Shahid M. Awan

Work place: University of West Scotland, Paisley, Glasgow United Kingdom PA1 2BE

E-mail: Shahid.Awan@uws.ac.uk

Website:

Research Interests: Computer Vision, Natural Language Processing, Real-Time Computing, 2D Computer Graphics, Programming Language Theory

Biography

Shahid M. Awan is Assistant Professor/ Lecturer (Data Analytics) in University of West of Scotland, United Kingdom. He is a well-experienced data scientist thought leader with a demonstrated working history in the information technology and services industry. He is skilled in Machine Learning, Natural Language Processing, Computer Vision, IoT, Real-Time Analytics, and AI Solution design and implementation over the edge and cloud systems.

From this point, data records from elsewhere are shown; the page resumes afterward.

-- ==== Sys2Proof/Machine/MemInstr.lean ====
section
/-! DEFINITION. Loads, stores, gather, scatter, sub-byte stores, full/empty forms, atomics, fences, prefetch and barriers
as their slots issue them, and how they complete when the answers have arrived (R286 to R304, R312, R313, R437, R438,
R440). What the owning node does stands in Perform. -/

namespace Sys2Proof.Machine

/-! ### Addresses before the checks -/

/-- What the sources would give, before any check: for ADDR of R433. -/
def peekSrcs (s : State) (srcs : List Opnd) : Got := { xs := (readSrcs (getCore s s.who.1).res (me s) srcs []).1 }

/-- Stage 4 for the listed sources: (position among the sources, number that DATA gives it in R457). -/
def noPoisonAt (s : State) (g : Got) (addr : Word) : List (Nat × Nat) → Chk Unit
  | [] => .ok ()
  | (i, n) :: r => if (g.xs.getD i {}).psn then faultWith s 0x05 addr 0 n else noPoisonAt s g addr r

/-- STAGES 2 TO 6 OF AN ACCESS OF ONE ADDRESS (R430, R437): core owner, sources, LOCK, poison of the sources that the
access consumes, the address. `ea` forms the address from the sources. -/
def accessGate (s : State) (f : Form) (n : Nat) (srcs : List Opnd) (dsts : List GReg) (psn : List (Nat × Nat))
    (ea : Got → Word) : Chk (Got × State) := do
  let (g, s) ← gather s srcs dsts (ea (peekSrcs s srcs))
  lockCheck s (ea g) n
  noPoisonAt s g (ea g) psn
  addrCheck s f (ea g) n
  return (g, s)

/-! ### Loads (R293, R294) -/

/-- Bytes that a load size moves. -/
def ldBytes : LdSize → Nat
  | .b | .bz => 1
  | .h | .hz => 2
  | .w | .wz => 4
  | .d => 8

/-- Extension of a loaded value to 64 bits (R293). -/
def ldExtend (sz : LdSize) (bs : List Byte) : Word :=
  match sz with
  | .b => sext64 (leWord 8 bs)
  | .h => sext64 (leWord 16 bs)
  | .w => sext64 (leWord 32 bs)
  | _ => leWord 64 bs

/-- Address of an access with a signed offset in units of `n` bytes (R292). -/
def memAddr {w : Nat} (base : Word) (off : BitVec w) (n : Nat) : Word := base + sext64 off * BitVec.ofNat 64 n

/-- The form of a scalar load: windows at node fields 0xE0 and 0xE2 to 0xE5 take the sizes .w and .d only, and .wz is another
size (R286, R293). -/
def loadForm (sz : LdSize) : Form := if sz = .wz then .loadV else .load

/-- A scalar load: in the pipeline from the own local store, else by a request (R287, R293). -/
def loadScalar (i : Instr) (t base : GReg) (nud : BitVec 5) (sz : LdSize) (ea : Got → Word) (s : State) :
    Host.Outcome State Fault Refusal := finish do
  let n := ldBytes sz
  let (g, s) ← accessGate s (loadForm sz) n [.g base] [t] [(0, 0)] ea
  if isOwnLs (ea g) then
    let ((bs, psn), s) := ownLoad s (offset48 (ea g)) n
    return retire s g [.put t (ldExtend sz bs) psn] (npcOf s)
  else return request s g (pendOf s i (ea g)) nud.toNat .load { addr := ea g, size := n }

He has worked with textual, numerical, imagery and video data sets. He had carried out industrial projects on numerical forecasting for consumer electric demand, sales, solar energy generation, and disease spread forecasting. He applied natural language processing algorithms for text summarization, text generation, named entity resolution, chatbot development, text classification, sentiment analysis, and social media mining.

Author Articles
Classification of Images of Skin Lesion Using Deep Learning

By Momina Shaheen Usman Saif Shahid M. Awan Faizan Ahmad Aimen Anum

DOI: https://doi.org/10.5815/ijisa.2023.02.03, Pub. Date: 8 Apr. 2023

Skin cancer is among common and rapidly increasing human malignancies, which can be diagnosed visually. The diagnosis begins with preliminary medical screening and by dermoscopic examination, histopathological examination, and proceeding to the biopsy. This screening and diagnosis can be automated using machine learning tools and techniques. Artificial neural networks are helping a lot in medical diagnosis applications. In this research, skin images are classified into 7 different classes of skin cancer using deep learning methodology, then analyzed the results w.r.t to their respective precision, recall, support, and accuracy to find its practical applicability. This model is efficient in comparison to the detection of skin cancer with human eyes. Human eyes detection can be 79% accurate at most. Thus, having a scientific method of diagnosis can help the doctors and practitioners to accurately identify the cancer and its type. The model provides 80% accuracy on average for all 7 types of skin diseases, thus being more reliable than human eye examination. It will help the doctors to diagnose the skin diseases more confidently. The model has only 2 misclassified predictions for Basal cell carcinoma and Vascular lesions. However, Actinic keratosis diagnosis is most accurately predicted.